* _Required work_
All lines of the entries with "else" in them must be listed.

=== Section Start ===

-- ==== Sys2Proof/Machine/Codes.lean ====
section
/-! DEFINITION. The codes of modes, states and kinds, the same wherever they appear (R174), the multi-byte fields, most
significant byte first, and the station flags byte. -/

namespace Sys2Proof.Machine

/-! ## Multi-byte fields (R174) -/

/-- An unsigned 16-bit field. -/
def be16 (n : Nat) : List Byte := [BitVec.ofNat 8 (n / 256), BitVec.ofNat 8 n]

/-- A signed 16-bit field, two's complement. -/
def be16Int (i : Int) : List Byte := be16 (BitVec.ofInt 16 i).toNat

/-- A signed 24-bit field, two's complement. -/
def be24Int (i : Int) : List Byte :=
  let n := (BitVec.ofInt 24 i).toNat
  [BitVec.ofNat 8 (n / 65536), BitVec.ofNat 8 (n / 256), BitVec.ofNat 8 n]

/-- A 32-bit field. -/
def be32 (t : BitVec 32) : List Byte :=
  let n := t.toNat
  [BitVec.ofNat 8 (n / 16777216), BitVec.ofNat 8 (n / 65536), BitVec.ofNat 8 (n / 256), BitVec.ofNat 8 n]

/-- One byte of a count. -/
def byteOf (n : Nat) : Byte := BitVec.ofNat 8 n

/-- One bit of a byte, at position k. -/
def bitAt (k : Nat) (b : Bool) : Byte := if b then BitVec.ofNat 8 (2 ^ k) else 0

/-! ## Codes (R174) -/

/-- Station mode code. -/
def modeCode : Mode → Byte
  | .starting => 0
  | .joining => 1
  | .active => 2
  | .contained => 3
  | .isolated => 4
  | .parked => 5
  | .conflict => 6

/-- Mode code of a roster entry: the station mode's. -/
def peerModeCode : PeerMode → Byte
  | .active => 2
  | .contained => 3
  | .isolated => 4

/-- Dry-check state code. -/
def dryCheckCode : DryCheck → Byte
  | .none => 0
  | .pending => 1
  | .passed => 2
  | .failed => 3

/-- Valve state code. -/
def valveCode : ValveState → Byte
  | .closed => 0
  | .opening => 1
  | .opened => 2
  | .closing => 3
  | .stuck => 4

/-- Link state code. -/
def linkCode : LinkState → Byte
  | .off => 0
  | .waitQuiet => 1
  | .idle => 2
  | .receiving => 3
  | .sending => 4
  | .holdoff => 5
  | .lineFault => 6

/-- Last link error code. -/
def linkErrorCode : LinkError → Byte
  | .none => 0
  | .frameError => 1
  | .gapTimeout => 2
  | .lengthError => 3
  | .checkError => 4
  | .bitError => 5
  | .lineStuck => 6

/-- Zone state code. -/
def zoneStateCode : ZoneState → Byte
  | .normal => 0
  | .openTape => 1
  | .short => 2

/-- Scan state code. -/
def scanStateCode : ScanState → Byte
  | .idle => 0
  | .reference => 1
  | .sensor z => byteOf (2 + z.val)

/-- Unit state code. -/
def unitStatusCode : UnitStatus → Byte
  | .disarmed => 0
  | .armed => 1
  | .fired => 2

/-- Liveness code. -/
def livenessCode : Liveness → Byte
  | .live => 0
  | .stale => 1

/-- Severity code. -/
def severityCode : Severity → Byte
  | .none => 0
  | .alert => 1
  | .isolate => 2

/-- Capture state code, true for FROZEN. -/
def captureStateCode (frozen : Bool) : Byte := if frozen then 1 else 0

/-- Freeze reason code. -/
def freezeReasonCode : FreezeReason → Byte
  | .none => 0
  | .isolate => 1
  | .freezeUnit => 2
  | .service => 3

/-- Result code (R166). -/
def resultCode : ResultCode → Byte
  | .ok => 0x00
  | .badRequest => 0x01
  | .badIndex => 0x02
  | .wrongMode => 0x03
  | .stillWet => 0x04
  | .notFrozen => 0x05
  | .noRequest => 0x06

/-- The station flags byte as STATUS and the roster carry it: bits 0 to 4 (R174). -/
def flagsByte (f : Flags) : Byte :=
  bitAt 0 f.config ||| bitAt 1 f.sensorFault ||| bitAt 2 f.rosterOverflow ||| bitAt 3 f.watchFired |||
    bitAt 4 f.strokeFault

/-- The five flags of a flags byte; bits 5 to 7 are ignored (R175). -/
def flagsOfByte (b : Byte) : Flags :=
  { config := b.getLsbD 0, sensorFault := b.getLsbD 1, rosterOverflow := b.getLsbD 2, watchFired := b.getLsbD 3,
    strokeFault := b.getLsbD 4 }

/-- No flag set. -/
def noFlags : Flags :=
  { config := false, sensorFault := false, rosterOverflow := false, watchFired := false, strokeFault := false }

end Sys2Proof.Machine
end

=== Section End ===

* _Answer to this problem_
def bitAt (k : Nat) (b : Bool) : Byte := if b then BitVec.ofNat 8 (2 ^ k) else 0
def captureStateCode (frozen : Bool) : Byte := if frozen then 1 else 0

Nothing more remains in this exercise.